┌─ EXERCISE MATERIAL

/-! ### actBy -/

@[simp] theorem State.actBy_now (k : Nat) :
    (s.actBy k).now = s.now := rfl
@[simp] theorem State.actBy_timebase (k : Nat) :
    (s.actBy k).timebase = s.timebase := rfl
@[simp] theorem State.actBy_dcoRest (k : Nat) :
    (s.actBy k).dcoRest = s.dcoRest := rfl
@[simp] theorem State.actBy_pending (k : Nat) :
    (s.actBy k).pending = s.pending := rfl
@[simp] theorem State.actBy_tap (k : Nat) :
    (s.actBy k).tap = s.tap := rfl
@[simp] theorem State.actBy_actor (k : Nat) :
    (s.actBy k).actor = k := rfl
@[simp] theorem State.actBy_wire (k : Nat) :
    (s.actBy k).wire = s.wire := rfl
@[simp] theorem State.actBy_regs (k : Nat) :
    (s.actBy k).regs = s.regs := rfl
@[simp] theorem State.actBy_shadow (k : Nat) :
    (s.actBy k).shadow = s.shadow := rfl
@[simp] theorem State.actBy_doms (k : Nat) :
    (s.actBy k).doms = s.doms := rfl
@[simp] theorem State.actBy_shadowDoms (k : Nat) :
    (s.actBy k).shadowDoms = s.shadowDoms := rfl
@[simp] theorem State.actBy_minSeverityDefault (k : Nat) :
    (s.actBy k).minSeverityDefault = s.minSeverityDefault := rfl
@[simp] theorem State.actBy_sess (k : Nat) :
    (s.actBy k).sess = s.sess := rfl
@[simp] theorem State.actBy_ev (k : Nat) :
    (s.actBy k).ev = s.ev := rfl
@[simp] theorem State.actBy_spi (k : Nat) :
    (s.actBy k).spi = s.spi := rfl
@[simp] theorem State.actBy_mailbox (k : Nat) :
    (s.actBy k).mailbox = s.mailbox := rfl
@[simp] theorem State.actBy_can (k : Nat) :
    (s.actBy k).can = s.can := rfl
@[simp] theorem State.actBy_tagRejectAt (k : Nat) :
    (s.actBy k).tagRejectAt = s.tagRejectAt := rfl
@[simp] theorem State.actBy_udpFailures (k : Nat) :
    (s.actBy k).udpFailures = s.udpFailures := rfl
@[simp] theorem State.actBy_udpLocked (k : Nat) :
    (s.actBy k).udpLocked = s.udpLocked := rfl
@[simp] theorem State.actBy_draws (k : Nat) :
    (s.actBy k).draws = s.draws := rfl
@[simp] theorem State.actBy_staging (k : Nat) :
    (s.actBy k).staging = s.staging := rfl
@[simp] theorem State.actBy_stagingSess (k : Nat) :
    (s.actBy k).stagingSess = s.stagingSess := rfl
@[simp] theorem State.actBy_copy0 (k : Nat) :
    (s.actBy k).copy0 = s.copy0 := rfl
@[simp] theorem State.actBy_copy1 (k : Nat) :
    (s.actBy k).copy1 = s.copy1 := rfl
@[simp] theorem State.actBy_mgmtWait (k : Nat) :
    (s.actBy k).mgmtWait = s.mgmtWait := rfl
@[simp] theorem State.actBy_gov (k : Nat) :
    (s.actBy k).gov = s.gov := rfl
@[simp] theorem State.actBy_engines (k : Nat) :
    (s.actBy k).engines = s.engines := rfl
@[simp] theorem State.actBy_strips (k : Nat) :
    (s.actBy k).strips = s.strips := rfl
@[simp] theorem State.actBy_inputs (k : Nat) :
    (s.actBy k).inputs = s.inputs := rfl
@[simp] theorem State.actBy_hosts (k : Nat) :
    (s.actBy k).hosts = s.hosts := rfl
@[simp] theorem State.actBy_players (k : Nat) :
    (s.actBy k).players = s.players := rfl
@[simp] theorem State.actBy_layers (k : Nat) :
    (s.actBy k).layers = s.layers := rfl
@[simp] theorem State.actBy_canvases (k : Nat) :
    (s.actBy k).canvases = s.canvases := rfl
@[simp] theorem State.actBy_heads (k : Nat) :
    (s.actBy k).heads = s.heads := rfl
@[simp] theorem State.actBy_validating (k : Nat) :
    (s.actBy k).validating = s.validating := rfl
@[simp] theorem State.actBy_pendingCommits (k : Nat) :
    (s.actBy k).pendingCommits = s.pendingCommits := rfl
@[simp] theorem State.actBy_deferredWrites (k : Nat) :
    (s.actBy k).deferredWrites = s.deferredWrites := rfl
@[simp] theorem State.actBy_ulanes (k : Nat) :
    (s.actBy k).ulanes = s.ulanes := rfl
@[simp] theorem State.actBy_dlanes (k : Nat) :
    (s.actBy k).dlanes = s.dlanes := rfl
@[simp] theorem State.actBy_groups (k : Nat) :
    (s.actBy k).groups = s.groups := rfl
@[simp] theorem State.actBy_fecTimes (k : Nat) :
    (s.actBy k).fecTimes = s.fecTimes := rfl
@[simp] theorem State.actBy_routes (k : Nat) :
    (s.actBy k).routes = s.routes := rfl
@[simp] theorem State.actBy_activeEntry (k : Nat) :
    (s.actBy k).activeEntry = s.activeEntry := rfl
@[simp] theorem State.actBy_flows (k : Nat) :
    (s.actBy k).flows = s.flows := rfl
@[simp] theorem State.actBy_switches (k : Nat) :
    (s.actBy k).switches = s.switches := rfl
@[simp] theorem State.actBy_switchedAt (k : Nat) :
    (s.actBy k).switchedAt = s.switchedAt := rfl
@[simp] theorem State.actBy_dropCount (k : Nat) :
    (s.actBy k).dropCount = s.dropCount := rfl
@[simp] theorem State.actBy_dropAt (k : Nat) :
    (s.actBy k).dropAt = s.dropAt := rfl
@[simp] theorem State.actBy_rtpSeq (k : Nat) :
    (s.actBy k).rtpSeq = s.rtpSeq := rfl
@[simp] theorem State.actBy_banks (k : Nat) :
    (s.actBy k).banks = s.banks := rfl
@[simp] theorem State.actBy_luts (k : Nat) :
    (s.actBy k).luts = s.luts := rfl
@[simp] theorem State.actBy_luts3d (k : Nat) :
    (s.actBy k).luts3d = s.luts3d := rfl
@[simp] theorem State.actBy_imageDesc (k : Nat) :
    (s.actBy k).imageDesc = s.imageDesc := rfl
@[simp] theorem State.actBy_imageData (k : Nat) :
    (s.actBy k).imageData = s.imageData := rfl
@[simp] theorem State.actBy_imageCrc (k : Nat) :
    (s.actBy k).imageCrc = s.imageCrc := rfl
@[simp] theorem State.actBy_imageBad (k : Nat) :
    (s.actBy k).imageBad = s.imageBad := rfl
@[simp] theorem State.actBy_tileMap (k : Nat) :
    (s.actBy k).tileMap = s.tileMap := rfl
@[simp] theorem State.actBy_tileShadow (k : Nat) :
    (s.actBy k).tileShadow = s.tileShadow := rfl
@[simp] theorem State.actBy_calib (k : Nat) :
    (s.actBy k).calib = s.calib := rfl
@[simp] theorem State.actBy_calibShadow (k : Nat) :
    (s.actBy k).calibShadow = s.calibShadow := rfl
@[simp] theorem State.actBy_tiles (k : Nat) :
    (s.actBy k).tiles = s.tiles := rfl
@[simp] theorem State.actBy_ptl (k : Nat) :
    (s.actBy k).ptl = s.ptl := rfl
@[simp] theorem State.actBy_ptlCounters (k : Nat) :
    (s.actBy k).ptlCounters = s.ptlCounters := rfl
@[simp] theorem State.actBy_authFailTimes (k : Nat) :
    (s.actBy k).authFailTimes = s.authFailTimes := rfl
@[simp] theorem State.actBy_hentis (k : Nat) :
    (s.actBy k).hentis = s.hentis := rfl
@[simp] theorem State.actBy_refs (k : Nat) :
    (s.actBy k).refs = s.refs := rfl
@[simp] theorem State.actBy_ftgs (k : Nat) :
    (s.actBy k).ftgs = s.ftgs := rfl
@[simp] theorem State.actBy_audio (k : Nat) :
    (s.actBy k).audio = s.audio := rfl
@[simp] theorem State.actBy_channelTable (k : Nat) :
    (s.actBy k).channelTable = s.channelTable := rfl
@[simp] theorem State.actBy_streamTable (k : Nat) :
    (s.actBy k).streamTable = s.streamTable := rfl
@[simp] theorem State.actBy_channels (k : Nat) :
    (s.actBy k).channels = s.channels := rfl
@[simp] theorem State.actBy_endpoints (k : Nat) :
    (s.actBy k).endpoints = s.endpoints := rfl
@[simp] theorem State.actBy_dram (k : Nat) :
    (s.actBy k).dram = s.dram := rfl
@[simp] theorem State.actBy_scanAlloc (k : Nat) :
    (s.actBy k).scanAlloc = s.scanAlloc := rfl
@[simp] theorem State.actBy_stageAlloc (k : Nat) :
    (s.actBy k).stageAlloc = s.stageAlloc := rfl
@[simp] theorem State.actBy_liningAlloc (k : Nat) :
    (s.actBy k).liningAlloc = s.liningAlloc := rfl
@[simp] theorem State.actBy_liningLostKib (k : Nat) :
    (s.actBy k).liningLostKib = s.liningLostKib := rfl
@[simp] theorem State.actBy_pocket (k : Nat) :
    (s.actBy k).pocket = s.pocket := rfl
@[simp] theorem State.actBy_resil (k : Nat) :
    (s.actBy k).resil = s.resil := rfl
@[simp] theorem State.actBy_keys (k : Nat) :
    (s.actBy k).keys = s.keys := rfl
@[simp] theorem State.actBy_life (k : Nat) :
    (s.actBy k).life = s.life := rfl
@[simp] theorem State.actBy_supply (k : Nat) :
    (s.actBy k).supply = s.supply := rfl
@[simp] theorem State.actBy_dev (k : Nat) :
    (s.actBy k).dev = s.dev := rfl
@[simp] theorem State.actBy_rd (k : Nat) (i : EntryDef) (p q : Nat) :
    (s.actBy k).rd i p q = s.rd i p q := rfl
@[simp] theorem State.actBy_flag (k : Nat) (i : EntryDef) (p q : Nat) :
    (s.actBy k).flag i p q = s.flag i p q := rfl
@[simp] theorem State.actBy_rdInt (k : Nat) (i : EntryDef) (p q : Nat) :
    (s.actBy k).rdInt i p q = s.rdInt i p q := rfl
@[simp] theorem State.actBy_dom (k : Nat) (i : EntryDef) (p q : Nat) :
    (s.actBy k).dom i p q = s.dom i p q := rfl
@[simp] theorem State.actBy_floor (k : Nat) :
    (s.actBy k).floor = s.floor := rfl
@[simp] theorem State.actBy_devState (k : Nat) :
    (s.actBy k).devState = s.devState := rfl
@[simp] theorem State.actBy_dictUp (k : Nat) :
    (s.actBy k).dictUp = s.dictUp := rfl
@[simp] theorem State.actBy_alive (k : Nat) :
    (s.actBy k).alive = s.alive := rfl
@[simp] theorem State.actBy_hostByte (k : Nat) (p : Nat) :
    (s.actBy k).hostByte p = s.hostByte p := rfl
@[simp] theorem State.actBy_sessAt (k : Nat) (p : Nat) :
    (s.actBy k).sessAt p = s.sessAt p := rfl
@[simp] theorem State.actBy_canAt (k : Nat) (p : Nat) :
    (s.actBy k).canAt p = s.canAt p := rfl
@[simp] theorem State.actBy_engineAt (k : Nat) (p : Nat) :
    (s.actBy k).engineAt p = s.engineAt p := rfl
@[simp] theorem State.actBy_inputAt (k : Nat) (p : Nat) :
    (s.actBy k).inputAt p = s.inputAt p := rfl
@[simp] theorem State.actBy_hostAt (k : Nat) (p : Nat) :
    (s.actBy k).hostAt p = s.hostAt p := rfl
@[simp] theorem State.actBy_playerAt (k : Nat) (p : Nat) :
    (s.actBy k).playerAt p = s.playerAt p := rfl
@[simp] theorem State.actBy_layerAt (k : Nat) (p : Nat) :
    (s.actBy k).layerAt p = s.layerAt p := rfl
@[simp] theorem State.actBy_canvasAt (k : Nat) (p : Nat) :
    (s.actBy k).canvasAt p = s.canvasAt p := rfl
@[simp] theorem State.actBy_headAt (k : Nat) (p : Nat) :
    (s.actBy k).headAt p = s.headAt p := rfl
@[simp] theorem State.actBy_ulaneAt (k : Nat) (p : Nat) :
    (s.actBy k).ulaneAt p = s.ulaneAt p := rfl
@[simp] theorem State.actBy_dlaneAt (k : Nat) (p : Nat) :
    (s.actBy k).dlaneAt p = s.dlaneAt p := rfl
@[simp] theorem State.actBy_groupAt (k : Nat) (p : Nat) :
    (s.actBy k).groupAt p = s.groupAt p := rfl
@[simp] theorem State.actBy_flowAt (k : Nat) (p : Nat) :
    (s.actBy k).flowAt p = s.flowAt p := rfl
@[simp] theorem State.actBy_tileAt (k : Nat) (p : Nat) :
    (s.actBy k).tileAt p = s.tileAt p := rfl
@[simp] theorem State.actBy_refAt (k : Nat) (p : Nat) :
    (s.actBy k).refAt p = s.refAt p := rfl
@[simp] theorem State.actBy_ftgAt (k : Nat) (p : Nat) :
    (s.actBy k).ftgAt p = s.ftgAt p := rfl
@[simp] theorem State.actBy_channelAt (k : Nat) (p : Nat) :
    (s.actBy k).channelAt p = s.channelAt p := rfl
@[simp] theorem State.actBy_endpointAt (k : Nat) (p : Nat) :
    (s.actBy k).endpointAt p = s.endpointAt p := rfl
@[simp] theorem State.actBy_imageBadAt (k : Nat) (p : Nat) :
    (s.actBy k).imageBadAt p = s.imageBadAt p := rfl
@[simp] theorem State.actBy_activeAt (k : Nat) (p : Nat) :
    (s.actBy k).activeAt p = s.activeAt p := rfl
@[simp] theorem State.actBy_udpFailAt (k : Nat) (p : Nat) :
    (s.actBy k).udpFailAt p = s.udpFailAt p := rfl
@[simp] theorem State.actBy_udpLockAt (k : Nat) (p : Nat) :
    (s.actBy k).udpLockAt p = s.udpLockAt p := rfl
@[simp] theorem State.actBy_droppedAt (k : Nat) (p : Nat) :
    (s.actBy k).droppedAt p = s.droppedAt p := rfl
@[simp] theorem State.actBy_dropTimeAt (k : Nat) (p : Nat) :
    (s.actBy k).dropTimeAt p = s.dropTimeAt p := rfl
@[simp] theorem State.actBy_rtpAt (k : Nat) (p : Nat) :
    (s.actBy k).rtpAt p = s.rtpAt p := rfl
@[simp] theorem State.actBy_imageCrcAt (k : Nat) (p : Nat) :
    (s.actBy k).imageCrcAt p = s.imageCrcAt p := rfl
@[simp] theorem State.actBy_ptlCounterAt (k : Nat) (p : Nat) :
    (s.actBy k).ptlCounterAt p = s.ptlCounterAt p := rfl
@[simp] theorem State.actBy_authFailAt (k : Nat) (p : Nat) :
    (s.actBy k).authFailAt p = s.authFailAt p := rfl
@[simp] theorem State.actBy_scanAt (k : Nat) (p : Nat) :
    (s.actBy k).scanAt p = s.scanAt p := rfl
@[simp] theorem State.actBy_stageAt (k : Nat) (p : Nat) :
    (s.actBy k).stageAt p = s.stageAt p := rfl
@[simp] theorem State.actBy_liningAt (k : Nat) (p : Nat) :
    (s.actBy k).liningAt p = s.liningAt p := rfl
@[simp] theorem State.actBy_routeAt (k : Nat) (p : Nat) :
    (s.actBy k).routeAt p = s.routeAt p := rfl
@[simp] theorem State.actBy_bankAt (k : Nat) (p : Nat) :
    (s.actBy k).bankAt p = s.bankAt p := rfl
@[simp] theorem State.actBy_lutAt (k : Nat) (p : Nat) :
    (s.actBy k).lutAt p = s.lutAt p := rfl
@[simp] theorem State.actBy_lut3dAt (k : Nat) (p : Nat) :
    (s.actBy k).lut3dAt p = s.lut3dAt p := rfl
@[simp] theorem State.actBy_imageDescAt (k : Nat) (p : Nat) :
    (s.actBy k).imageDescAt p = s.imageDescAt p := rfl
@[simp] theorem State.actBy_imageDataAt (k : Nat) (p : Nat) :
    (s.actBy k).imageDataAt p = s.imageDataAt p := rfl
@[simp] theorem State.actBy_tileEntryAt (k : Nat) (p : Nat) :
    (s.actBy k).tileEntryAt p = s.tileEntryAt p := rfl
@[simp] theorem State.actBy_tileShadowAt (k : Nat) (p : Nat) :
    (s.actBy k).tileShadowAt p = s.tileShadowAt p := rfl
@[simp] theorem State.actBy_calibAt (k : Nat) (p : Nat) :
    (s.actBy k).calibAt p = s.calibAt p := rfl
@[simp] theorem State.actBy_calibShadowAt (k : Nat) (p : Nat) :
    (s.actBy k).calibShadowAt p = s.calibShadowAt p := rfl
@[simp] theorem State.actBy_channelEntryAt (k : Nat) (p : Nat) :
    (s.actBy k).channelEntryAt p = s.channelEntryAt p := rfl
@[simp] theorem State.actBy_streamEntryAt (k : Nat) (p : Nat) :
    (s.actBy k).streamEntryAt p = s.streamEntryAt p := rfl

└─

Exact copies of the lines from the start of the data up to the line holding "(s.actBy k).pending = s.pending := rfl", both included, are all that is needed.

ANSWER FOR THE TASK:
/-! ### actBy -/

@[simp] theorem State.actBy_now (k : Nat) :
    (s.actBy k).now = s.now := rfl
@[simp] theorem State.actBy_timebase (k : Nat) :
    (s.actBy k).timebase = s.timebase := rfl
@[simp] theorem State.actBy_dcoRest (k : Nat) :
    (s.actBy k).dcoRest = s.dcoRest := rfl
@[simp] theorem State.actBy_pending (k : Nat) :
    (s.actBy k).pending = s.pending := rfl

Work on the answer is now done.